Stored items:
-- ==== Sys2Proof/Machine/Dispatch.lean ====
section
/-! DEFINITION. What a fetched token does: the capacity check and the commit of the TOKEN step
(42_token_dispatch.md R145), one arm per token. -/

namespace Sys2Proof.Machine

def exec (i : Instr) (s : State) : Host.Outcome State Fault Refusal :=
  match i with
  | .rgb r g b => Sys2Proof.Machine.execRgb r g b s
  | .rgba r g b a => Sys2Proof.Machine.execRgba r g b a s
  | .index k => Sys2Proof.Machine.execIndex k s
  | .diff r g b => Sys2Proof.Machine.execDiff r g b s
  | .luma g r b => Sys2Proof.Machine.execLuma g r b s
  | .run n => Sys2Proof.Machine.execRun n s

end Sys2Proof.Machine
end

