-- ==== Sys2Proof/Machine/HostMoves.lean ====
section
/-! DEFINITION. What the host does to the block (60_exceptions.md R241, 70_reset_and_hazards.md R260 to R266),
and how its moves and the block's steps take turns. -/

namespace Sys2Proof.Machine

/-- Whether `LEN_W` bits hold a length (00_scope.md R7; 93_implementation_defined.md U11). -/
def fitsLen (p : Config.Params) (n : Nat) : Bool :=
  match p.lenW with
  | none => true
  | some w => decide (n < 2 ^ w)

/-- The START step (60_exceptions.md R241). `IN`, `IN_LEN` and `OUT` are not changed. -/
def startStep (s : State) : State :=
  { s with
    prev := prevInit
    cache := cacheInit
    cursor := 0
    outCount := 0
    width := 0
    height := 0
    channels := 0
    colorspace := 0
    pixelCount := 0
    bodyLen := 0
    errCode := 0
    errExpected := 0
    errFound := 0
    phase := .header }

/-- `IN_LEN` after reset event number `n`: unspecified (10_state.md R41), a free value that fits in `LEN_W`
bits (log entry 5). -/
def resetInLen (p : Config.Params) (n : Nat) : Nat :=
  match p.lenW with
  | none => Config.unspecifiedInLen n
  | some w => Config.unspecifiedInLen n % 2 ^ w

/-- The reset event (70_reset_and_hazards.md R260): every register as in `State.reset`, `IN_LEN` and the
contents of `IN` and `OUT` unspecified (log entries 4 and 5). The host's later moves stay to come. -/
def resetEvent (p : Config.Params) (s : State) : State :=
  { State.reset with
    inLen := resetInLen p (s.resets + 1)
    host := s.host
    resets := s.resets + 1 }

/-- One move of the host, `s` being the state with that move taken off the list. Writes of `IN` and
`IN_LEN`, and START, only while the block is not busy (70_reset_and_hazards.md R265, R266); a breach has no
meaning and is refused (log entry 11). -/
def hostStep (p : Config.Params) (move : HostMove) (s : State) : Host.Outcome State Fault Refusal :=
  match move with
  | .wait => blockStep p s
  | .writeIn addr bytes =>
    if s.busy then .refused .hostWriteWhileBusy
    else if fitsLen p (addr + bytes.length) then .next { s with inMem := s.inMem.writeBytes addr bytes }
    else .refused .inputTooLong
  | .setInLen len =>
    if s.busy then .refused .hostWriteWhileBusy
    else if fitsLen p len then .next { s with inLen := len }
    else .refused .inputTooLong
  | .start => if s.busy then .refused .startWhileBusy else .next (startStep s)
  | .reset => .next (resetEvent p s)

/-- One step of block and host together, for any implementation parameters: the host's next move, or, when
its list is used up, the block's own step. A build with `SIZE_MISMATCH_IS_ERROR` false is refused (U1). -/
def stepWith (p : Config.Params) (s : State) : Host.Outcome State Fault Refusal :=
  if p.sizeMismatchIsError then
    match s.host with
    | [] => blockStep p s
    | move :: rest => hostStep p move (s.withHost rest)
  else .refused .lenientSizeMismatch

end Sys2Proof.Machine
end

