/-- The block's own step leaves the host's moves to come as they are. -/
theorem blockStep_host {p : Config.Params} {s t : State} (h : blockStep p s = .next t) : t.host = s.host := by
  rcases blockStep_next h with ⟨-, rfl⟩ | ⟨-, hst⟩ | ⟨-, -, hst⟩ | ⟨-, -, hst⟩
  · rfl
  · rcases headerStep_cases p s with ⟨e, -, he⟩ | ⟨w, ht, ch, cs, -, -, -, -, he⟩ <;> cases he.symm.trans hst <;> rfl
  · rcases tokenStep_next hst with ⟨e, -, rfl⟩ | ⟨i, -, -, rfl⟩ <;> rfl
  · rcases finishStep_cases s with ⟨-, he⟩ | ⟨-, he⟩ <;> cases he.symm.trans hst <;> rfl

/-- With no host move to come, any number of steps leads to the same point of the decode on both sides. -/
theorem SameDecode.outcomeRel_runSteps (k : Nat) {s t : State} (h : SameDecode s t) (hh : s.host = []) :
    OutcomeRel SameDecode (runSteps k s) (runSteps k t) := by
  induction k generalizing s t with
  | zero => exact h
  | succ k ih =>
    rw [runSteps, runSteps, step_block hh, step_block (h.host_eq.trans hh)]
    rcases outcomeRel_cases (h.outcomeRel_blockStep Config.params) with
      ⟨s', t', hs, ht, h'⟩ | ⟨r, hs, ht⟩ | ⟨r, hs, ht⟩ <;> rw [hs, ht]
    · exact ih h' ((blockStep_host hs).trans hh)
    · rfl
    · rfl

/-- START makes two blocks with the same input agree: every other register gets its initial value, and no output is
written yet. -/
theorem sameDecode_startStep {s t : State} (hhost : s.host = t.host) (hlen : s.inLen = t.inLen)
    (hin : ∀ a, a < s.inLen → s.inByte a = t.inByte a) : SameDecode (startStep s) (startStep t) where
  registers := by simp only [startStep, hhost, hlen]
  input := hin
  written a ha := absurd ha (Nat.not_lt_zero a)

/-! ### No fault in a run (60_exceptions.md R230) -/

/-- Under the invariant the block's own step answers a next state: in BODY the cursor is inside the body or at its
end, and the body is inside the input. -/
theorem blockStep_answers_of_inv {s : State} (h : Inv s) : ∃ t, blockStep Config.params s = .next t := by
  rw [blockStep]
  cases hp : s.phase with
  | idle | done | error => exact ⟨s, rfl⟩
  | header =>
    rcases headerStep_default_cases s with ⟨e, -, he⟩ | ⟨w, ht, ch, cs, -, -, -, he⟩ <;> exact ⟨_, he⟩
  | body =>
    have hbody := h.body hp
    rcases h.cursorIn.lt_or_eq with hlt | hend
    · obtain ⟨t, ht⟩ := tokenStep_answers (s := s) (by omega) hlt
      exact ⟨t, (if_pos hlt).trans ht⟩
    · have hfinish : ∃ t, finishStep s = .next t := by
        rcases finishStep_cases s with ⟨-, he⟩ | ⟨-, he⟩ <;> exact ⟨_, he⟩
      obtain ⟨t, ht⟩ := hfinish
      exact ⟨t, (if_neg hend.not_lt).trans ((if_pos hend).trans ht)⟩

/-- Of the host's moves only `wait` can fault, by the block's own step. -/
theorem hostStep_fault {p : Config.Params} {move : HostMove} {s : State} {r : Fault}
    (h : hostStep p move s = .fault r) : blockStep p s = .fault r := by
  cases move with
  | wait => exact h
  | writeIn _ _ | setInLen _ | start =>
    simp only [hostStep] at h
    split_ifs at h
  | reset => cases h

theorem blockStep_ne_fault_of_inv {s : State} (h : Inv s) (r : Fault) : blockStep Config.params s ≠ .fault r := by
  obtain ⟨t, ht⟩ := blockStep_answers_of_inv h
  rw [ht]
  nofun

/-! ### The statements -/

/-- Settles O52: START makes the two decodes agree, and the block's steps keep them at the same point. -/
theorem nothingCarriesOver : Obligations.NothingCarriesOver := by
  intro k s t hs ht hps hpt hlen hin
  rw [runSteps_succ k (step_start hs hps), runSteps_succ k (step_start ht hpt)]
  exact (sameDecode_startStep (s := s.withHost []) (t := t.withHost []) rfl hlen hin).outcomeRel_runSteps k rfl

/-- Settles O43: the block's own step answers, and no move of the host faults by itself. -/
theorem noFaultUnderTheInvariant : Obligations.NoFaultUnderTheInvariant := by
  intro s h
  refine ⟨fun r hr => ?fault, fun hs hm => ?answers⟩
  case fault =>
    cases hh : s.host with
    | nil => exact blockStep_ne_fault_of_inv h r (step_block hh ▸ hr)
    | cons move rest => exact blockStep_ne_fault_of_inv (h.withHost rest) r (hostStep_fault (step_of_host_cons hh ▸ hr))
  case answers =>
    rw [step_of_blockMoves hm]
    exact blockStep_answers_of_inv (h.withHost hs)

/-- Settles O47: in ERROR the block rests, and the host's writes reach only `IN` and `IN_LEN`. -/
theorem onlyStartAndResetLeaveError : Obligations.OnlyStartAndResetLeaveError := by
  intro s t hp hst hstart hreset
  have rests : ∀ {hs}, BlockMoves s hs → t = s.withHost hs := fun hm => by
    cases (step_rest hm (.inr (.inr hp))).symm.trans hst
    rfl
  cases hh : s.host with
  | nil =>
    rw [rests (.inl ⟨hh, rfl⟩)]
    exact ⟨hp, rfl, rfl, rfl, rfl, rfl, rfl⟩
  | cons move rest =>
    have hmove := hostStep_next (step_of_host_cons hh ▸ hst)
    cases move with
    | wait =>
      rw [rests (.inr hh)]
      exact ⟨hp, rfl, rfl, rfl, rfl, rfl, rfl⟩
    | writeIn _ _ | setInLen _ =>
      subst hmove
      exact ⟨hp, rfl, rfl, rfl, rfl, rfl, rfl⟩
    | start => exact absurd (by rw [hh]; rfl) hstart
    | reset => exact absurd (by rw [hh]; rfl) hreset

/-- Settles O14: these four fields are all that `raise` updates. -/
theorem raiseWritesOnlyErrorRegisters : Obligations.RaiseWritesOnlyErrorRegisters := fun _ _ => rfl

/-- Settles O15: one row of the table for each error; the magic and the trailer as numbers are 0x716F6966 and 1. -/
theorem errorTable : Obligations.ErrorTable := by
  refine ⟨?tooShort, ?badMagic, ?badTrailer, ?badChannels, ?badColorspace, ?truncated, ?sizeMismatch, ?capacity⟩ <;>
    intros <;> exact ⟨rfl, rfl, rfl⟩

YOUR ASSIGNMENT:
Copy exactly the lines that run from the first line of the data to the line containing "Sys2Proof.Machine.execRun n s", please, with both ends included and nothing else.

TASK RESPONSE:
-- ==== Sys2Proof/Machine/Dispatch.lean ====
section
/-! DEFINITION. What a fetched token does: the capacity check and the commit of the TOKEN step
(42_token_dispatch.md R145), one arm per token. -/

namespace Sys2Proof.Machine

def exec (i : Instr) (s : State) : Host.Outcome State Fault Refusal :=
  match i with
  | .rgb r g b => Sys2Proof.Machine.execRgb r g b s
  | .rgba r g b a => Sys2Proof.Machine.execRgba r g b a s
  | .index k => Sys2Proof.Machine.execIndex k s
  | .diff r g b => Sys2Proof.Machine.execDiff r g b s
  | .luma g r b => Sys2Proof.Machine.execLuma g r b s
  | .run n => Sys2Proof.Machine.execRun n s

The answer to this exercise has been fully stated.